1. **Summer months are more popular** and business can focus on this period to maximise its profit.

1. **Special 'Summer Membership' can be introduced** specifically for casual riders who're hesitant to go for annual membership.

1. **Coupons, Discounts schemes can be introduced** for casual riders to **increase their bike usage on weekdays or small distance journeys.**

1. It is important for business **to develop the idea of using bikes regulary than just for leisure activities in casual riders**.

# ACT:

1. **Introduce a "Summer Membership"**: To attract more casual riders during the peak summer months, Cyclistics can offer a special "Summer Membership" tailored for their needs. This membership can provide discounted rates, flexible usage options, and additional benefits to encourage casual riders to use the bikes regularly for leisure or personal activities.
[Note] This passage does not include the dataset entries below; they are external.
/-! ## The encoder (R45 to R60) -/

/-- The bits of an instruction: their number and their value. -/
structure Encoding where
  bits : Nat
  word : Nat
  deriving DecidableEq, Repr

/-- A 32-bit encoding from the six fields. -/
def enc32 (h : BitVec 1) (b a d : BitVec 5) (maj : BitVec 6) (l : BitVec 7) : Encoding :=
  ⟨32, (word32 h b a d maj l).toNat⟩

/-- A vector encoding: funct3 or kind3, then g and C in the low bits. -/
def encV (p : BitVec 1) (b a d : BitVec 5) (maj : BitVec 6) (f3 : BitVec 3) (g : BitVec 3) (c : BitVec 1) : Encoding :=
  enc32 p b a d maj (f3 ++ g ++ c)

/-- The immediate formats that split an immediate over [31], [30:26] and the low bits. -/
def encI13 (imm : BitVec 13) (a d : BitVec 5) (maj : BitVec 6) : Encoding :=
  enc32 (imm.extractLsb' 12 1) (imm.extractLsb' 7 5) a d maj (imm.extractLsb' 0 7)

/-- XF and XS: a ten-bit immediate under a funct3. -/
def encI10 (imm : BitVec 10) (a d : BitVec 5) (maj : BitVec 6) (f3 : BitVec 3) : Encoding :=
  enc32 (imm.extractLsb' 9 1) (imm.extractLsb' 4 5) a d maj (f3 ++ imm.extractLsb' 0 4)

/-- XU: an eighteen-bit immediate. -/
def encI18 (imm : BitVec 18) (d : BitVec 5) (maj : BitVec 6) : Encoding :=
  enc32 (imm.extractLsb' 17 1) (imm.extractLsb' 12 5) (imm.extractLsb' 7 5) d maj (imm.extractLsb' 0 7)

/-- XB and CS: an eleven-bit field under a funct2. -/
def encI11 (imm : BitVec 11) (a d : BitVec 5) (maj : BitVec 6) (f2 : BitVec 2) : Encoding :=
  enc32 (imm.extractLsb' 10 1) (imm.extractLsb' 5 5) a d maj (f2 ++ imm.extractLsb' 0 5)

/-- AS: a funct4, and a scope code split over [31] and [2:0]. -/
def encAs (sc : BitVec 4) (b a d : BitVec 5) (maj : BitVec 6) (f4 : BitVec 4) : Encoding :=
  enc32 (sc.extractLsb' 3 1) b a d maj (f4 ++ sc.extractLsb' 0 3)

/-- A 16-bit encoding. -/
def enc16 (p : BitVec 16) : Encoding := ⟨16, p.toNat⟩

/-- A 64-bit encoding. -/
def enc64 (w : BitVec 64) : Encoding := ⟨64, w.toNat⟩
1. **Implement Promotional Campaigns**: To increase bike usage by casual riders on weekdays and for shorter distance journeys, Cyclistics can launch targeted promotional campaigns. Coupons, discounts, or incentives can be offered specifically for casual riders during these periods, motivating them to utilize the bikes for daily commuting or other purposes.

1. **Enhance Member Engagement**: To retain existing annual members and encourage casual riders to consider annual memberships, Cyclistics should focus on enhancing member engagement. This can be achieved by introducing loyalty programs, personalized offers, and exclusive benefits for annual members, highlighting the convenience, cost-effectiveness, and value of having a long-term membership.

1. **Shift Perception of Casual Riding**: Cyclistics should work towards changing the perception of casual riding from solely leisure activities to regular use for daily commuting or practical purposes. This can be done through targeted marketing campaigns that emphasize the benefits of using bikes regularly, such as improved fitness, cost savings, reduced carbon footprint, and convenience.

By implementing these actions, Cyclistics can optimize its services, attract more casual riders, increase member retention, and ultimately drive business growth by aligning offerings with the identified usage patterns and preferences of different rider segments.